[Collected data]
□ □ □ □ □

-- ==== Sys2Proof/Machine/Cam.lean ====
section
/-! DEFINITION. The CAM fabric: the CAM instructions, the port of a square, what the banks do with a request, parity
and repair, the re-spacer and the shadow copy (R58, R74, R111 to R114, R205 to R229). -/

namespace Sys2Proof.Machine

open Sys2Proof

/-! ### Banks and their configuration -/

def updBank (d : Device) (b : Bank) (f : CamBank → CamBank) : Device :=
  { d with banks := d.banks.set b.val (f d.banks[b]) }

def updCamSq (d : Device) (t : Tile) (f : CamSquare → CamSquare) : Device :=
  { d with camSq := d.camSq.set t.val (f d.camSq[t]) }

/-- Bank `n` (mod 256), and the square of a bank (R14). -/
def bankNo (n : Nat) : Bank := ⟨n % 256, Nat.mod_lt _ (by omega)⟩
def bankTile (b : Bank) : Tile := ⟨b.val / 4, by omega⟩

/-- A field of a bank's CAM_CFGk. -/
def cfgF (d : Device) (b : Bank) (lo len : Nat) : Nat := regF d (CAM_CFG (b.val / 4) (b.val % 4)) lo len
def bankWidth (d : Device) (b : Bank) : Nat := cfgF d b 0 2
def bankOrdered (d : Device) (b : Bank) : Bool := cfgF d b 2 1 == 1

/-- Units of an entry under a WIDTH encoding. -/
def camUnits (w : Nat) : Nat := 2 ^ w

/-- The partition that owns a bank. -/
def bankOwner (d : Device) (b : Bank) : Option Part :=
  if cfgF d b 22 1 = 1 then some ⟨cfgF d b 16 6 % 64, Nat.mod_lt _ (by omega)⟩ else none

/-- Whether a bank's partition is frozen (R483). -/
def bankFrozen (d : Device) (b : Bank) : Bool :=
  match bankOwner d b with
  | some p => (match sfind d.parts p.val with
      | some x => x.state == .frozen
      | none => false)
  | none => false

/-! ### Entries (R207, R208) -/

/-- The key value of units. -/
def keyValue (l : List Cell) : Nat :=
  match l with
  | [] => 0
  | c :: t => c.toNat + 2 ^ 40 * keyValue t

/-- Whether units match a key under a mask. -/
def camMatch (e key mask : List Cell) : Bool :=
  match e, key, mask with
  | a :: e, k :: key, m :: mask => (a &&& m) == (k &&& m) && camMatch e key mask
  | _, _, _ => true

/-- An entry as its bank shows it: units with an undetected error show their wrong value. -/
def shownUnits (bad : Sparse Cell) (off : Nat) (l : List Cell) : List Cell :=
  match l with
  | [] => []
  | c :: t => sget bad off c :: shownUnits bad (off + 1) t

/-- The value of a unit in the shadow: the newest entry of the queue, or memory. -/
def shadowWord (d : Device) (b : Bank) (u : Nat) : Nat :=
  let t := bankTile b
  match takeFirst (fun w => w.bank == b && w.unit == u) d.camSq[t].shadow.reverse with
  | some (w, _) => w.cell.toNat + (if w.valid then 2 ^ 40 else 0)
  | none => (cohRead d (regF d (CAM_SHADOW t.val) 15 37 * 2 ^ 15 + b.val % 4 * 8192 + 8 * u) 8).1

/-- The units of an entry in the shadow, which always equals the bank (R224); a hole's units among them. -/
def shadowUnits (d : Device) (b : Bank) (off : Nat) : List Cell :=
  (List.range (camUnits (bankWidth d b))).map fun i => BitVec.ofNat 40 (shadowWord d b (off + i))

□ □ □ □ □

The entries above hold the needed span. Transcribe exactly the lines from the one with "40 * keyValue t" to the one with "wrong value. -/", both included.

## Response box
  | c :: t => c.toNat + 2 ^ 40 * keyValue t

/-- Whether units match a key under a mask. -/
def camMatch (e key mask : List Cell) : Bool :=
  match e, key, mask with
  | a :: e, k :: key, m :: mask => (a &&& m) == (k &&& m) && camMatch e key mask
  | _, _, _ => true

/-- An entry as its bank shows it: units with an undetected error show their wrong value. -/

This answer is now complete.